Trying to wrap my head around accuracy in these filtering conditions.

Thanks!

Think of dataservers like individual people. They each hold a bunch of data in their heads and you get to ask them questions and they reply with samples of what they hold in their heads.

If you ask 10 people for their favourite primary colour you can determine the overall number one result for the group fully accurately.
However, if you ask 10 people for their favourite music album you may not determine the overall number one result of the group accurately. Because there are so many albums to choose from each person may have replied with an entirely different album choice giving you a list of 10 different albums all liked by only one person. To get the true answer you'd have to ask each person for more than one album choice, say their top 20, and then you'd get the right answer.
20 is probably a good number.
A million would be overkill - theoretically it could be necessary but highly unlikely in most data distributions. We pick these "over-counting" numbers for you based on the number of data servers you query and the number of final results you want back. We can also figure out how inaccurate we are by returning the score of the 21st value that didn't make the cut.

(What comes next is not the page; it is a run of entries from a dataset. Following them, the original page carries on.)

/-- R88, R89, R95: with the completion the lifecycle registers join them. -/
theorem Ended.frame {s t : State} (h : Ended s t) :
    t = { s with
      desOut := t.desOut, srcX := t.srcX, srcY := t.srcY, outLen := t.outLen, mxRlen := t.mxRlen, mem := t.mem,
      status := t.status, errcode := t.errcode, errinfo := t.errinfo } := by
  rcases h with ⟨u, hu, rfl⟩ | ⟨e, rfl⟩
  · rw [hu.frame]
    rfl
  · rfl

/-- R61: under legal parameters a write from the start of one window, within its capacity, reaches no other. -/
theorem Memory.read_writeBytes_of_ne_window {p : Params} (hp : p.wf = true) {b c : Buf} (hbc : b ≠ c) {i : Nat}
    (hi : i < b.capacity p) {bs : List Byte} (hfit : bs.length ≤ c.capacity p) (m : Memory) :
    (m.writeBytes c.base bs).read (b.base + i) = m.read (b.base + i) := by
  refine Memory.read_writeBytes_of_not_mem ?_
  by_contra hin
  have hoff : b.base + i - c.base < c.capacity p := by omega
  exact Buf.windows_disjoint hp hbc hi hoff (by omega)

/-- R95: a commit writes bytes of OUT or of MX_R only. -/
theorem Commit.bufByte_eq {s u : State} (h : Commit s u) (hp : s.params.wf = true) {b : Buf} (hb : b.readOnly = false)
    {i : Nat} (hi : i < b.capacity s.params) : u.bufByte b i = s.bufByte b i := by
  cases h with
  | unchanged | desOut d | source x y => rfl
  | pixels px hfit =>
    have hne : b ≠ .out := by rintro rfl; contradiction
    exact Memory.read_writeBytes_of_ne_window hp hne hi (by rwa [rgbaBytes_length]) s.mem
  | mxResult bs hfit =>
    have hne : b ≠ .mxR := by rintro rfl; contradiction
    exact Memory.read_writeBytes_of_ne_window hp hne hi hfit s.mem

theorem Ended.bufByte_eq {s t : State} (h : Ended s t) (hp : s.params.wf = true) {b : Buf} (hb : b.readOnly = false)
    {i : Nat} (hi : i < b.capacity s.params) : t.bufByte b i = s.bufByte b i := by
  rcases h with ⟨u, hu, rfl⟩ | ⟨e, rfl⟩
  · exact hu.bufByte_eq hp hb hi
  · rfl

/-- Settles O24: the operand registers are outside the frame, and the operand buffers are those that the host may
write. -/
theorem operandsSurviveEveryCommandButClear : Obligations.OperandsSurviveEveryCommandButClear := by
  intro s t hp hb h hne
  have hend : Ended s t := (engineStep_cases_of_busy hb h).resolve_left fun hclear => hne hclear.1
  have hbytes : ∀ b ∈ [Buf.inp, .mxA, .mxB, .mxM], ∀ i < b.capacity s.params, t.bufByte b i = s.bufByte b i := by
    intro b hmem i hi
    have hrw : b.readOnly = false := by fin_cases hmem <;> rfl
    exact hend.bufByte_eq hp hrw hi
  rw [hend.frame]
  exact ⟨rfl, rfl, rfl, rfl, rfl, rfl, rfl, rfl, rfl, rfl, rfl, rfl, rfl, rfl, rfl, rfl, rfl, rfl, hbytes⟩

/-! ## How the commands of a unit end -/

/-- A command whose updates meet `P` completes OK with such updates, or with an error. -/
theorem finish_eq_next_of_forall {P : State → Prop} {s t : State} {r : Except CmdError State}
    (hr : ∀ {u}, r = .ok u → P u) (h : finish s r = .next t) :
    (∃ u, P u ∧ t = u.completeOk) ∨ ∃ e, t = s.completeErr e := by
  rcases finish_eq_next h with ⟨u, hu, ht⟩ | ⟨e, _, ht⟩
  · exact .inl ⟨u, hr hu, ht⟩
  · exact .inr ⟨e, ht⟩

/-- The update is a pixel sequence that fits OUT (R171, R180). -/
def CommitsPixels (s u : State) : Prop := ∃ px, 4 * px.length ≤ s.params.outSize ∧ u = s.withPixels px

/-- R182: the pre-checks leave room for the rectangle that a decoder commits. -/
theorem commitsPixels_of_decPreCheck {s : State} {f : PixelFormat} (h : decPreCheck s = .ok f) (px : Canvas) :
    CommitsPixels s (s.withPixels (px.pixels s.rectWidth s.rectHeight)) := by
  obtain ⟨_, _, hfit⟩ := decPreCheck_eq_ok.mp h
  exact ⟨_, by rw [Canvas.pixels_length]; omega, rfl⟩

theorem pxConv_commitsPixels {s u : State} (h : pxConv s = .ok u) : CommitsPixels s u := by
  obtain ⟨f, _, _, hfit, _, rfl⟩ := pxConv_eq_ok h
  exact ⟨_, by simpa using hfit, rfl⟩

theorem decRaw_commitsPixels {s u : State} (h : decRaw s = .ok u) : CommitsPixels s u := by
  obtain ⟨f, px, hpre, _, rfl⟩ := decRaw_eq_ok h
  exact commitsPixels_of_decPreCheck hpre px

theorem decRre_commitsPixels {s u : State} (h : decRre s = .ok u) : CommitsPixels s u := by
  obtain ⟨f, px, hpre, _, rfl⟩ := decRre_eq_ok h
  exact commitsPixels_of_decPreCheck hpre px

theorem decHextile_commitsPixels {s u : State} (h : decHextile s = .ok u) : CommitsPixels s u := by
  obtain ⟨f, px, hpre, _, rfl⟩ := decHextile_eq_ok h
  exact commitsPixels_of_decPreCheck hpre px

theorem exec_of_convertsPixels {i : Instr} {s t : State} (hi : ConvertsPixels i) (h : exec i s = .next t) :
    (∃ u, CommitsPixels s u ∧ t = u.completeOk) ∨ ∃ e, t = s.completeErr e := by
  rcases hi with rfl | rfl | rfl | rfl
  · exact finish_eq_next_of_forall pxConv_commitsPixels h
  · exact finish_eq_next_of_forall decRaw_commitsPixels h
  · exact finish_eq_next_of_forall decRre_commitsPixels h
  · exact finish_eq_next_of_forall decHextile_commitsPixels h

/-- The update is an MX result that fits MX_R (R142). -/
def CommitsNumber (s u : State) : Prop := ∃ bs, bs.length ≤ 2 * s.params.mxSize ∧ u = s.withMxResult bs

theorem mxWriteBack_commitsNumber {s u : State} {v : Nat} (h : mxWriteBack s v = .ok u) : CommitsNumber s u := by
  obtain ⟨hfit, rfl⟩ := mxWriteBack_eq_ok.mp h
  exact ⟨_, by rwa [toBytesBe_length], rfl⟩

theorem mxModpow_commitsNumber {s u : State} (h : mxModpow s = .ok u) : CommitsNumber s u := by
  obtain ⟨_, _, _, _, _, _, hw⟩ := mxModpow_eq_ok h
  exact mxWriteBack_commitsNumber hw

theorem mxMod_commitsNumber {s u : State} (h : mxMod s = .ok u) : CommitsNumber s u := by
  obtain ⟨_, _, _, _, _, hw⟩ := mxMod_eq_ok h
  exact mxWriteBack_commitsNumber hw

theorem mxMul_commitsNumber {s u : State} (h : mxMul s = .ok u) : CommitsNumber s u := by
  obtain ⟨_, _, _, _, hw⟩ := mxMul_eq_ok h
  exact mxWriteBack_commitsNumber hw

theorem exec_of_mx {i : Instr} {s t : State} (hi : i = .mxModpow ∨ i = .mxMod ∨ i = .mxMul)
    (h : exec i s = .next t) : (∃ u, CommitsNumber s u ∧ t = u.completeOk) ∨ ∃ e, t = s.completeErr e := by
  rcases hi with rfl | rfl | rfl
  · exact finish_eq_next_of_forall mxModpow_commitsNumber h
  · exact finish_eq_next_of_forall mxMod_commitsNumber h
  · exact finish_eq_next_of_forall mxMul_commitsNumber h

/-! ## The frames -/

/-- R5, R30: a legal OUT_SIZE keeps OUT_LEN from wrapping. -/
theorem State.withPixels_outLen_toNat {s : State} (hp : s.params.wf = true) {px : List Rgba}
    (hfit : 4 * px.length ≤ s.params.outSize) : (s.withPixels px).outLen.toNat = (rgbaBytes px).length := by
  obtain ⟨_, ⟨_, hmax, _⟩, _⟩ := Params.wf_bounds hp
  rw [State.withPixels_outLen, BitVec.toNat_ofNat, Nat.mod_eq_of_lt (by omega), rgbaBytes_length]

/-- R5, R43: a legal MX_SIZE keeps MX_RLEN from wrapping. -/
theorem State.withMxResult_mxRlen_toNat {s : State} (hp : s.params.wf = true) {bs : List Byte}
    (hfit : bs.length ≤ 2 * s.params.mxSize) : (s.withMxResult bs).mxRlen.toNat = bs.length := by
  obtain ⟨_, _, _, hmax⟩ := Params.wf_bounds hp
  rw [State.withMxResult_mxRlen, BitVec.toNat_ofNat, Nat.mod_eq_of_lt (by omega)]

/-- Settles O25: an OK completion stores OUT_LEN bytes from the start of OUT on, an error completion none. -/
theorem pixelCommandFrame : Obligations.PixelCommandFrame := by
  intro i s t hi hp h
  rcases exec_of_convertsPixels hi h with ⟨_, ⟨px, hfit, rfl⟩, rfl⟩ | ⟨e, rfl⟩
  · refine ⟨State.completeOk_ovr _, rfl, fun herr => absurd herr (by simp), fun _ a ha => ?_⟩
    rw [State.completeOk_outLen, State.withPixels_outLen_toNat hp hfit] at ha
    exact Memory.read_writeBytes_of_not_mem ha
  · exact ⟨s.completeErr_ovr e, rfl, fun _ => ⟨rfl, fun _ => rfl⟩, fun _ _ _ => rfl⟩

/-- Settles O26: likewise with MX_RLEN and MX_R. -/
theorem mxCommandFrame : Obligations.MxCommandFrame := by
  intro i s t hi hp h
  rcases exec_of_mx hi h with ⟨_, ⟨bs, hfit, rfl⟩, rfl⟩ | ⟨e, rfl⟩
  · refine ⟨State.completeOk_ovr _, rfl, fun herr => absurd herr (by simp), fun _ a ha => ?_⟩
    rw [State.completeOk_mxRlen, State.withMxResult_mxRlen_toNat hp hfit] at ha
    exact Memory.read_writeBytes_of_not_mem ha
  · exact ⟨s.completeErr_ovr e, rfl, fun _ => ⟨rfl, fun _ => rfl⟩, fun _ _ _ => rfl⟩

/-- Settles O27: NOP and DES.ENC always complete OK, DEC.COPYRECT with an update of SRC_X and SRC_Y or with an error. -/
theorem registerCommandFrame : Obligations.RegisterCommandFrame := by
  refine fun s t => ⟨fun h => ?nop, fun kr h => ?desEnc, fun h => ?copyrect⟩
  case nop =>
    obtain rfl := Host.Outcome.next.inj h
    exact ⟨s.completeOk_ovr, fun _ => rfl, rfl⟩
  case desEnc =>
    obtain rfl := Host.Outcome.next.inj h
    exact ⟨State.completeOk_ovr _, fun _ => rfl, rfl⟩
  case copyrect =>
    rcases finish_eq_next h with ⟨u, hu, rfl⟩ | ⟨e, _, rfl⟩
    · obtain ⟨_, _, rfl⟩ := decCopyrect_eq_ok hu
      exact ⟨State.completeOk_ovr _, fun _ => rfl, rfl⟩
    · exact ⟨s.completeErr_ovr e, fun _ => rfl, rfl⟩

end Sys2Proof.Machine
end

section
/-! PROOFS. The strings of the DES unit bit by bit (R9): the bits of a cut, a concatenation and a permuted string, of a
byte array as a string and of a string as a byte array, and the key after its preparation (R101). -/

namespace Sys2Proof.Machine

open Sys2Proof.Claims

/-! ## Cuts, concatenations and permuted strings -/

/-- A cut of `m` bits that leaves out the last `a` ones begins behind the bits to its left. -/
theorem getMsbD_cut {n a m i : Nat} (x : BitVec n) (hfit : a + m ≤ n) (hi : i < m) :
    (x.extractLsb' a m).getMsbD i = x.getMsbD (n - a - m + i) := by
  have hpos : n - (a + m - i) = n - a - m + i := by omega
  have hin : a + m - i ≤ n := by omega
  simp [BitVec.getMsbD_extractLsb', hi, hin, hpos]

/-- Bit `p` of `x ‖ y`, counted from 1. -/
theorem getMsbD_append_pred {n : Nat} (hn : 0 < n) (x y : BitVec n) (p : Nat) :
    (x ++ y).getMsbD (p - 1) = pairBit x y p := by
  have hside : n ≤ p - 1 ↔ ¬ p ≤ n := by omega
  have hpos : p - 1 - n = p - n - 1 := by omega
  simp only [BitVec.getMsbD_append, pairBit, hside, hpos, ite_not]

theorem permute_getMsbD_getD {n m i : Nat} {table : List Nat} (x : BitVec n) (hm : table.length = m) (hi : i < m) :
    (permute m table x).getMsbD i = x.getMsbD (table.getD i 0 - 1) := by
  rw [permute_getMsbD table x hm i hi, List.getD_eq_getElem]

So accuracy depends on the number of unique values (primary colours or music albums?) that you are trying to discover through ranking.

1 Like

Ok I see,

so for users logging in from the same ip address, in the case below, I may not be able to distinguish them all and count that 4 users logged in from 192.168.1.1 and 3 only from 192.168.1.2 (imagining we're talking about thousands of records of course).

192.168.1.1 neo
192.168.1.1 trin
192.168.1.1 morf
192.168.1.1 doz

192.168.1.2 luke
192.168.1.2 anakin
192.168.1.2 yoda

What do you think?

It depends.

I assume in this question you're trying to find the top N IP addresses based on the number of unique users seen to be logging in from that IP.

That potential for inaccuracy depends on how the data is distributed.

In the best-case scenario for accuracy, you have all the data in a single shard and the results are fully accurate.

Let's paint the worst-case scenario:

  1. You spread the data across many shards (to help with parallelised reads/writes)
  2. You use multiple time-based indices (e.g. one new index per day, retain last 60 days' indices)
  3. You have billions of IP addresses
  4. The most-shared IP addresses only have 2 users logging in from them

That's a bad case because the two shared logins may be on different data servers so to each data server every single login is a potential candidate of interest and all servers would have to return all docs to a central point for full accuracy (this doesn't scale).

Most systems are somewhere in between this best-case and worst-case scenario. The things of interest you're looking for occur more frequently than twice and you may have less unique terms or shards to consider.
However, for these worst-case scenarios the solution is to bring related data more closely together using entity-centric indexing. At the end of the day we are at the mercy of physics.

Thanks for that. That clarifies the issue.

I guess I have slight lack of faith that I can force real world data closer together in the ong term, but ES sounds interesting nevertheless for our POC so I'll give it a shot first.

1 Like

This topic was automatically closed 28 days after the last reply. New replies are no longer allowed.